TelegraphFacePORTHalfSpeed_Before

The plate as it looked before.

Telegraph Face_After

Here you can see where we filled in the red in the words “SLOW” and “HALF,” and strengthened the “ED” in the word “FINISHED.” All of these adjustments were done in close consultation with the client and his desired outcome. We made sure to use a more durable type of paint than we might have used in restoring a poster.

This is what the plate will look like once installed in its brass housing:

OLYMPUS DIGITAL CAMERA

Note this is not the same plate. This is the opposite side of the telegraph, so “AHEAD” and “ASTERN” are reversed.

Some history:

An engine order telegraph, or EOT, or chadburn is a contraption used on a ship. It enables the pilot up on the bridge to communicate with the engineers down in the engine room. In the 19th and earlier 20th century the EOTs would have looked like the picture above, with a lovely brass fitting and a round dial.

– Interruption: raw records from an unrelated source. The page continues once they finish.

@[simp] theorem State.stall_frame (s : State) :
    s.stall.now = s.now ∧ s.stall.chc = s.chc ∧ s.stall.tgu = s.tgu ∧ s.stall.svp = s.svp ∧ s.stall.free = s.free ∧
    s.stall.inputs = s.inputs ∧ s.stall.pending = s.pending := by
  simp [State.stall]

@[simp] theorem State.loseMeasurement_frame (s : State) :
    s.loseMeasurement.now = s.now ∧ s.loseMeasurement.tgu = s.tgu ∧ s.loseMeasurement.svp = s.svp ∧
    s.loseMeasurement.free = s.free ∧ s.loseMeasurement.inputs = s.inputs ∧ s.loseMeasurement.pending = s.pending := by
  simp [State.loseMeasurement]

@[simp] theorem State.regainMeasurement_frame (s : State) :
    s.regainMeasurement.now = s.now ∧ s.regainMeasurement.ocu = s.ocu ∧ s.regainMeasurement.sqc = s.sqc ∧
    s.regainMeasurement.cdu = s.cdu ∧ s.regainMeasurement.btu = s.btu ∧ s.regainMeasurement.chc = s.chc ∧
    s.regainMeasurement.pru = s.pru ∧ s.regainMeasurement.tgu = s.tgu ∧ s.regainMeasurement.svp = s.svp ∧
    s.regainMeasurement.free = s.free ∧ s.regainMeasurement.inputs = s.inputs ∧ s.regainMeasurement.pending = s.pending := by
  simp [State.regainMeasurement]

@[simp] theorem State.pacedTake_frame (s : State) :
    s.pacedTake.now = s.now ∧ s.pacedTake.mfp = s.mfp ∧ s.pacedTake.svp = s.svp ∧ s.pacedTake.free = s.free ∧
    s.pacedTake.inputs = s.inputs ∧ s.pacedTake.pending = s.pending := by
  simp [State.pacedTake]

@[simp] theorem State.recordFault_frame (s : State) (fault : Option SettingsFault) :
    (s.recordFault fault).now = s.now ∧ (s.recordFault fault).mfp = s.mfp ∧ (s.recordFault fault).ocu = s.ocu ∧
    (s.recordFault fault).sqc = s.sqc ∧ (s.recordFault fault).cdu = s.cdu ∧ (s.recordFault fault).btu = s.btu ∧
    (s.recordFault fault).chc = s.chc ∧ (s.recordFault fault).pru = s.pru ∧ (s.recordFault fault).tgu = s.tgu ∧
    (s.recordFault fault).svp = s.svp ∧ (s.recordFault fault).free = s.free ∧ (s.recordFault fault).inputs = s.inputs ∧
    (s.recordFault fault).pending = s.pending := by
  unfold State.recordFault
  split <;> simp

@[simp] theorem State.setUpSqc_frame (s : State) :
    s.setUpSqc.now = s.now ∧ s.setUpSqc.mfp = s.mfp ∧ s.setUpSqc.ocu = s.ocu ∧ s.setUpSqc.cdu = s.cdu ∧
    s.setUpSqc.btu = s.btu ∧ s.setUpSqc.chc = s.chc ∧ s.setUpSqc.pru = s.pru ∧ s.setUpSqc.tgu = s.tgu ∧
    s.setUpSqc.rcs = s.rcs ∧ s.setUpSqc.svp = s.svp ∧ s.setUpSqc.free = s.free ∧ s.setUpSqc.inputs = s.inputs ∧
    s.setUpSqc.pending = s.pending := by
  simp [State.setUpSqc]

@[simp] theorem State.drawStarts_frame (s : State) (between : List LinkBit) (order : List Delivery) :
    (s.drawStarts between order).now = s.now ∧ (s.drawStarts between order).svp = s.svp ∧
    (s.drawStarts between order).free = s.free ∧ (s.drawStarts between order).inputs = s.inputs ∧
    (s.drawStarts between order).pending = s.pending := by
  simp [State.drawStarts]

@[simp] theorem State.recordStart_frame (s : State) (kind : RecordKind) :
    (s.recordStart kind).now = s.now ∧ (s.recordStart kind).mfp = s.mfp ∧ (s.recordStart kind).ocu = s.ocu ∧
    (s.recordStart kind).sqc = s.sqc ∧ (s.recordStart kind).cdu = s.cdu ∧ (s.recordStart kind).btu = s.btu ∧
    (s.recordStart kind).chc = s.chc ∧ (s.recordStart kind).pru = s.pru ∧ (s.recordStart kind).tgu = s.tgu ∧
    (s.recordStart kind).svp = s.svp ∧ (s.recordStart kind).free = s.free ∧ (s.recordStart kind).inputs = s.inputs ∧
    (s.recordStart kind).pending = s.pending := by
  simp [State.recordStart]

@[simp] theorem State.restartBlocks_frame (s : State) (read : MemRead) (closedMade openMade : Bool) :
    (s.restartBlocks read closedMade openMade).now = s.now ∧ (s.restartBlocks read closedMade openMade).sqc = s.sqc ∧
    (s.restartBlocks read closedMade openMade).free = s.free ∧
    (s.restartBlocks read closedMade openMade).inputs =
      { s.inputs with posc := .steady closedMade, poso := .steady openMade } ∧
    (s.restartBlocks read closedMade openMade).pending = s.pending := by
  simp [State.restartBlocks]

@[simp] theorem State.applyRestart_frame (s : State) (read : MemRead) (closedMade openMade : Bool) :
    (s.applyRestart read closedMade openMade).now = s.now ∧ (s.applyRestart read closedMade openMade).free = s.free ∧
    (s.applyRestart read closedMade openMade).inputs =
      { s.inputs with posc := .steady closedMade, poso := .steady openMade } ∧
    (s.applyRestart read closedMade openMade).pending = s.pending := by
  simp [State.applyRestart]

@[simp] theorem State.endRead_frame (s : State) (read : MemRead) (closedMade openMade : Bool) :
    (s.endRead read closedMade openMade).now = s.now ∧ (s.endRead read closedMade openMade).free = s.free ∧
    (s.endRead read closedMade openMade).pending = s.pending := by
  unfold State.endRead
  split <;> simp

@[simp] theorem State.followRead_frame (s : State) (event : ReadEvent) (closedMade openMade : Bool) :
    (s.followRead event closedMade openMade).now = s.now ∧ (s.followRead event closedMade openMade).free = s.free ∧
    (s.followRead event closedMade openMade).pending = s.pending := by
  cases event <;> simp [State.followRead]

These would have been the height of modernity at the time of their invention. An actual telegraph wire ran from the bridge down to the engine room. Whenever the pilot wanted to give an engine-related command, he’d move the lever on his telegraph. A bell would ring in the engine room, and the engineer would move the lever on his telegraph to the corresponding position, acknowledging the specific order. As you can see by looking at the dial plate, orders could range from full speed ahead, to slowly in reverse, to turn off the engine. In combat the sound of the engine would sometimes give away a ship’s position, so these telegraphs were vital.

When our client first purchased his antique brass telegraph housing, the dial plates it came with were later additions, made from plastic by a New York company called Brelco. He then fitted the housing with original antique dial plates, made of milk glass by Kirk-Habicht of Baltimore. Kirk-Habicht, incidentally, is still in business. Their focus has shifted from ship-related brass hardware to industrial springs. Way to change with the times, Kirk-Habicht! I have been in contact with them to ask about the strange font on the dials, and how the lettering might have been produced. If they get back to me with an answer on that, they deserve an award. Anyway the plate that Fourth Cone Restoration worked on is of unknown origin regarding which boat, but the plate on the reverse side of the housing reportedly came from the towboat Omar, which has since been converted to The City of Clinton Showboat, and lives on land in Clinton Iowa.

The variety of EOTs is astounding, and viewed together I think they’re very pretty:

Engine Order Telegraph

From the Estonian mine-laying submarine EML Lembit. CC BY-SA 2.0, https://commons.wikimedia.org/w/index.php?curid=1445810

Captain,_possibly_W_L_Smith,_standing_on_the_bridge_of_a_steamship_(7647081976)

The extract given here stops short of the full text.